Accordingly, this is the first in a series of posts on the use of caching technology to accelerate hardware and application performance, with a focus on general principles and how they apply to processor caches, virtual memory, disk and other digital storage, databases, and multi-tiered web applications.

.   .   .

Introduction.

Caches are frequently employed to accelerate the performance of computer hardware, software, and applications. For example, CPU hardware makes extensive use of caching, and cache is fundamental to the performance of the multi-level memory hierarchy that most processor hardware employs. Caching facilities are just as important inside database management systems (DBMS) where they play a critical role in accelerating the delivery of the data those systems manage. Caches are also used to improve the performance of both file systems and the magnetic disk subsystems where data files are stored. The facilities used in modern e-mail servers that automatically archive older, inactive messages, migrating them to less expensive media for long term storage, are another example of cache techniques in action.

Despite caches being so common, guidance about how to use them effectively is often not available. For example, caches are critical to the performance of web applications to hide the latency associated with long distance network communication. Given the pervasiveness of caching in web-based applications and its influence on web application performance, it is disconcerting to find that a systematic approach to analyzing cache effectiveness is missing from the practices and procedures emphasized by many experts in web application performance.

Based on experience with cache technology in a variety of situations, some general principles emerge that apply to most situations where caching strategies are used. We focus here in understanding when and under what circumstances caches can be used effectively, as well as how to measure that cache effectiveness, topics that should be especially helpful to developers responsible for building their own caching technology. We will also encounter the cache coherence problem that arises whenever the underlying data being cached is subject to changes or updates. In addition, I will discuss many of the unique issues that arise with specific cache implementations, ranging across processor caches, virtual memory management, database management systems, and the web, emphasizing the solutions developed to address these problem areas.

What is a cache?


The dictionary defines the word cache as a storage location, derived from the French verb cacher, which means “to store” or, more specifically, “to hide.” The word is most frequently used in contexts where something of value is being hidden for use at a later time. When the term is used in the world of computer technology, “cache” retains the inference that it is a hidden storage location that is desirable to use because it is faster than the memory locations where the data resides permanently. In computer-speak, it is common to say a cache refers to an architectural feature of either hardware or software that functions as a small, fast storage facility whose access is transparent to the program or programs that access it. This means the application requesting data does not and cannot address the cache directly, but, behind the scenes, the storage subsystem automatically diverts the request to use the cached copy, if it exists. Bound together as a single entity, the back store and any cache that manages a subset of the information resident there form a seamless storage hierarchy. This series of blog posts explores such memory and storage hierarchies – their design and, crucially, their performance.

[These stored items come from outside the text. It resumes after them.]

/-- A producer hands packets to a queue (R285); at a boundary they wait for its refill, which comes before any packet is marked
(R295). -/
def Chan.handOff (c : Chan) (q frame content colour : Nat) (payloads : List (List Byte)) : Chan :=
  let h : HandOff := { queue := q, frame := frame, content := content, colour := colour, payloads := payloads }
  if c.egr.boundary then c.onEgr (fun e => { e with waits := e.waits ++ [h] }) else c.offerAll h

/-- Records packed into payloads of at most 8,160 bytes, split only between records. -/
def packRecords : List (List Byte) → List Byte → List (List Byte)
  | [], acc => if acc.isEmpty then [] else [acc]
  | r :: rs, acc =>
    if acc.length + r.length ≤ 8160 then packRecords rs (acc ++ r)
    else (if acc.isEmpty then [] else [acc]) ++ packRecords rs r

/-! ### Producers (R285, Table 11.5) -/

/-- A notification for a subscriber: the lowest service with source 0x3, or unrouted. -/
def Chan.notifyTo (c : Chan) (sub : Nat) (payload : List Byte) : Chan :=
  let q := if sub ≤ 4095 then ((List.range 16).map (fun k => 16 * sub + k)).find? (fun q => (c.b.queue q).source == 3) else none
  match q with
  | none => c.onB (·.bump K.notifyUnrouted)
  | some q => c.handOff q c.b.now 3 green [payload]

/-- A routing notification of a leaf (R134): leaf identifier, 4 reserved bytes, the bitmap. -/
def Chan.routing (c : Chan) (leaf sub : Nat) (bitmap : List Byte) : Chan :=
  c.notifyTo sub (natLe 4 leaf ++ natLe 4 0 ++ fitTo 128 bitmap)

/-- The slots of a level in a queue's range. [DEDUCED, assumption 52] -/
def QueueEntry.slotsAt (e : QueueEntry) (t : List Byte) (level : Nat) : List Nat :=
  ((List.range e.selB).map (fun k => e.selA + k)).filter (fun s => decide (8 * s + 8 ≤ t.length) && (aggAt t s).level == level)

/-- The records of the slots of a section in a queue's range, restricted to `only` when it is given. [DEDUCED, assumption 52] -/
def Chan.rangeRecords (c : Chan) (s : Sec) (e : QueueEntry) (only : Option (List Nat)) : List (List Byte) :=
  let t := c.tree.table s.frame
  let mine := s.slots.filter (fun p => decide (e.selA ≤ p.1) && decide (p.1 < e.selA + e.selB) &&
    (match only with | some l => l.contains p.1 | none => true))
  (ownRecords t mine).map AggRec.bytes

/-- The aggregate of a frame and level is handed to every queue with source 0x1 whose range holds slots of the level. -/
def Chan.handAggregate (c : Chan) (f level : Nat) : Chan :=
  match c.tree.sec f level with
  | none => c
  | some s =>
    c.queuesListed.foldl (fun acc q =>
      let e := c.b.queue q
      if e.source = 1 ∧ (e.slotsAt (c.tree.table f) level).isEmpty = false then
        acc.handOff q f 1 green (packRecords (c.rangeRecords s e none) [])
      else acc) c

/-- The updated records of a late block's slots are handed to every queue with source 0x2 that holds any of them. -/
def Chan.handLate (c : Chan) (f level : Nat) (slots : List Nat) : Chan :=
  match c.tree.sec f level with
  | none => c
  | some s =>
    c.queuesListed.foldl (fun acc q =>
      let e := c.b.queue q
      if e.source = 2 ∧ slots.any (fun k => decide (e.selA ≤ k) && decide (k < e.selA + e.selB)) = true then
        acc.handOff q f 2 yellow (packRecords (c.rangeRecords s e (some slots)) [])
      else acc) c

/-! ### Sending (R290 to R292, R294, R298) -/

/-- ceil(L × 65,536 / w). -/
def tagInc (len w : Nat) : Nat := (len * 65536 + w - 1) / w

/-- Tag a comes before tag b in serial arithmetic. -/
def tagBefore (a b : Nat) : Bool := decide (a ≠ b) && decide ((b + 2 ^ 64 - a) % 2 ^ 64 < 2 ^ 63)

/-- The first of the candidates with the smallest tag. -/
def minTag (tag : Nat → Nat) : List Nat → Option Nat
  | [] => none
  | x :: xs => match minTag tag xs with
    | none => some x
    | some y => if tagBefore (tag y) (tag x) then some y else some x

/-- The state of an uplink port: 0 up, 1 backpressured, 2 down. -/
def Chan.portState (c : Chan) (p : Nat) : Nat := c.b.num (K.port0State + p)

/-- A fragment of a frame packet may go: it goes ahead of stream packets (R297). [DESIGN CHOICE, assumption 88] -/
def Blk.fragmentWaits (b : Blk) : Bool := b.journal.any b.maySend

/-- A packet of `len` bytes takes from a shaper. -/
def Shaper.take (s : Shaper) (len : Nat) : Shaper := if s.on then { s with level := s.level - len * 1000 } else s

/-- STREAM_PACKET_SEND (R291, R292, R297): the packet leaves in an envelope of kind 0x4 to the subscriber's address (R284). [DESIGN CHOICE, assumption 88] -/
def Chan.streamSend (c : Chan) (p : Nat) : Chan :=
  if c.portState p ≠ 0 ∨ (c.egr.port p).shaper.eligible = false ∨ c.b.fragmentWaits = true then c
  else
    let cands := c.subsListed.filter (fun s => c.subActive s && c.portOf s == p)
    match minTag (fun s => (c.egr.sub s).tag) cands with
    | none => c
    | some s =>
      match minTag (fun q => (c.egr.queue q).tag) (c.activeQueues s) with
      | none => c
      | some q =>
        match (c.egr.queue q).pkts with
        | [] => c
        | (len, d) :: rest =>
          let c1 := c.onEgr (fun e => e.mapPort p (fun x => { x with virt := (e.sub s).tag, shaper := x.shaper.take len }))
          let c2 := c1.onEgr (fun e =>
            (e.mapSub s (fun x => { x with virt := (e.queue q).tag, shaper := x.shaper.take len })).mapQueue q (fun x =>
              { x with pkts := rest }))
          let c3 := if c2.queueActive q then c2.onEgr (fun e => e.mapQueue q (fun x =>
              { x with tag := (x.tag + tagInc len (c.b.queue q).weight) % 2 ^ 64 })) else c2
          let c4 := if c3.subActive s then c3.onEgr (fun e => e.mapSub s (fun x =>
              { x with tag := (x.tag + tagInc len (c.b.sub s).weight) % 2 ^ 64 })) else c3
          (c4.judgeSub s).onB (fun b => ((b.bump K.packetsSent).bump K.bytesSent len).emit (.stream p s q
            (envelope 4 d.length c.b.addr (BitVec.ofNat 32 (c.b.sub s).address) ++ d)))

/-! ### Refill (R288, R289, R294 to R296) -/

/-- A shaper at a tick: the level is kept and clipped to the new size, a shaper switched on starts full, then the refill. -/
def Shaper.tick (s : Shaper) (on : Bool) (rate burst : Nat) : Shaper :=
  if on = false then Shaper.off
  else
    let size := burst * 1000
    let l := if s.on then min s.level size else (size : Int)
    { on := true, level := min (l + rate) size, rate := rate, size := size }

/-- A policer at a tick. -/
def EQueue.tick (q : EQueue) (mode : Nat) (p : Nat × Nat × Nat × Nat) : EQueue :=
  if mode = 0 then { q with mode := 0, size1 := 0, size2 := 0, t1 := 0, t2 := 0 }
  else
    let s1 := p.2.1 * 1000
    let s2 := p.2.2.2 * 1000
    let a1 := if q.mode = mode then min q.t1 s1 else s1
    let a2 := if q.mode = mode then min q.t2 s2 else s2
    let n1 := min (a1 + p.1) s1
    let n2 := if mode ≤ 2 then min (a2 + (a1 + p.1 - n1)) s2 else min (a2 + p.2.2.1) s2
    { q with mode := mode, size1 := s1, size2 := s2, t1 := n1, t2 := n2 }

/-- The refill of egress at a tick. -/
def Chan.refillEgress (c : Chan) : Chan :=
  let c1 := c.queuesListed.foldl (fun acc q =>
    acc.onEgr (fun e => e.mapQueue q (fun x => x.tick (c.b.queue q).policer (policerOf (c.b.bytes (policerKey q)))))) c
  let c2 := c1.subsListed.foldl (fun acc s =>
    let e := c.b.sub s
    (acc.onEgr (fun g => g.mapSub s (fun x => { x with shaper := x.shaper.tick e.shaped e.rate e.burst }))).judgeSub s) c1
  [0, 1].foldl (fun acc p =>
    let n := leNat (c.b.bytes (K.port0Shaper + p))
    acc.onEgr (fun e => e.mapPort p (fun x => { x with shaper := x.shaper.tick (bit n 127) (bits n 32 32) (bits n 0 32) }))) c2

/-- Egress after a reset, under the entries in force (R300): empty, every bucket full, every subscriber on its home port. -/
def Blk.freshEgress (b : Blk) : Egress := ({ Chan.reset b.place with b := b } : Chan).refillEgress.egr

/-- The tick at the boundary that opens a frame (R295): the refill, then the hand-offs of the boundary in the order of Table 11.5. -/
def Chan.boundaryTick (c : Chan) : Chan :=
  let hs := sortBy (fun (h : HandOff) => h.content) c.egr.waits
  hs.foldl Chan.offerAll (c.refillEgress.onEgr (fun e => { e with boundary := false, waits := [] }))

/-! ### Changes of entries (R290) -/

/-- A queue loses its packets, which are counted as disabled drops. -/
def Chan.emptyQueue (c : Chan) (q : Nat) : Chan :=
  let n := (c.egr.queue q).pkts.length
  if n = 0 then c else (c.onEgr (fun e => e.mapQueue q (fun x => { x with pkts := [] }))).onB (·.bump K.disabledDrops n)

/-- The home port of a subscriber is written anew: it is bound there, and starts afresh at a port that is new to it (R293). [DEDUCED, assumption 53] -/
def Chan.rehome (c before : Chan) (s : Nat) : Chan :=
  if (c.b.sub s).port = (before.b.sub s).port then c
  else
    let stays := decide ((c.b.sub s).port = before.portOf s)
    c.onEgr (fun e => e.mapSub s (fun x => { x with moved := false, active := x.active && stays }))

/-- A subscriber or queue entry takes its value; a weight of 0 discards what is queued. -/
def Chan.entryWritten (c : Chan) (key : Nat) (v : Val) : Chan :=
  let c0 := c.onB (fun b => b.setVal key v)
  if key < K.queueEntry then
    let s := entryNo K.subscriberEntry key
    let c1 := c0.rehome c s
    let c2 := if (subEntry v.toBytes).weight = 0 then
        ((List.range 16).map (fun k => 16 * s + k)).foldl Chan.emptyQueue c1 else c1
    c2.judgeSub s
  else if key < K.policerEntry then
    let q := entryNo K.queueEntry key
    let c2 := if (queueEntryOf v.toBytes).weight = 0 then c0.emptyQueue q else c0
    c2.judgeSub (q / 16)
  else c0

/-! ### Ports (R298, R299, R414) -/

/-- A subscriber starts afresh at the port to which it is now bound (R293). -/
def Chan.rebind (c : Chan) (s : Nat) (moved : Bool) : Chan :=
  (c.onEgr (fun e => e.mapSub s (fun x => { x with moved := moved, active := false }))).judgeSub s

/-- An uplink port goes down: bound subscribers with fallback move to the other port (R299). [DEDUCED, assumption 53] -/
def Chan.egressDown (c : Chan) (p : Nat) : Chan :=
  let c1 := (c.onB (fun b => b.setNum (K.port0State + p) 2)).onEgr (fun e => e.mapPort p (fun x => { x with up := 0 }))
  (c1.subsListed.filter (fun s => c1.portOf s == p && (c1.b.sub s).fallback)).foldl (fun acc s =>
    acc.rebind s (!(acc.egr.sub s).moved)) c1

/-- An uplink port comes up. -/
def Chan.egressUp (c : Chan) (p : Nat) : Chan := c.onB (fun b => b.setNum (K.port0State + p) 0)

There are a number of fundamental cache management functions, usually performed by the facility responsible for managing the main storage component. These include the following:


  • determining the subset of backing store data that will reside in the cache, 
  • search, essentially finding the information that resides in the cache and retrieving it directly without having to access the back store
  • an entity replacement policy that is used manage the contents of the cache dynamically based on the frequency of access, and 
  • maintaining the integrity of the information stored in the back store when data subject to caching is written or updated 


In keeping with the design goal that operation of the cache remaining transparent to the primary application accessing the information subject to caching, these cache management functions are not normally visible directly. Cache management tasks are usually performed in the background by the same facility that is responsible for managing the back store. The management of the different caches employed in CPU hardware is a a good example of this practice. Managing the caches designed to accelerate access to information stored in the computer’s Random Access Memory (RAM) is a CPU hardware function.

Storage or memory hierarchies incorporate two (or more) kinds of storage hardware that have marked differences in their relative cost and performance into a single storage subsystem, accessed via a single, uniform addressing scheme. Latency is the term engineers use when they refer to the access speeds of different memory and storage components. The smaller, faster cache component is usually a more expensive storage component, from the standpoint of the cost per bit of digital data, than the more expansive backing store. In general, caching is designed to allow the hierarchical memory subsystem to achieve (1) performance near the level of the smaller, faster component at (2) an overall cost closer to that of the more expansive, but less expensive backing storage.

Figure 1 is a block diagram illustrating the architecture of a simple, two-level memory hierarchy. It shows a small, high speed, cache component associated with a larger, primary Object back store:

Figure 1. The architecture of a dynamically-managed, memory hierarchy, showing the primary Object storage, the smaller, faster access cache component, and a directory that maintains an inventory of the current contents of the cache.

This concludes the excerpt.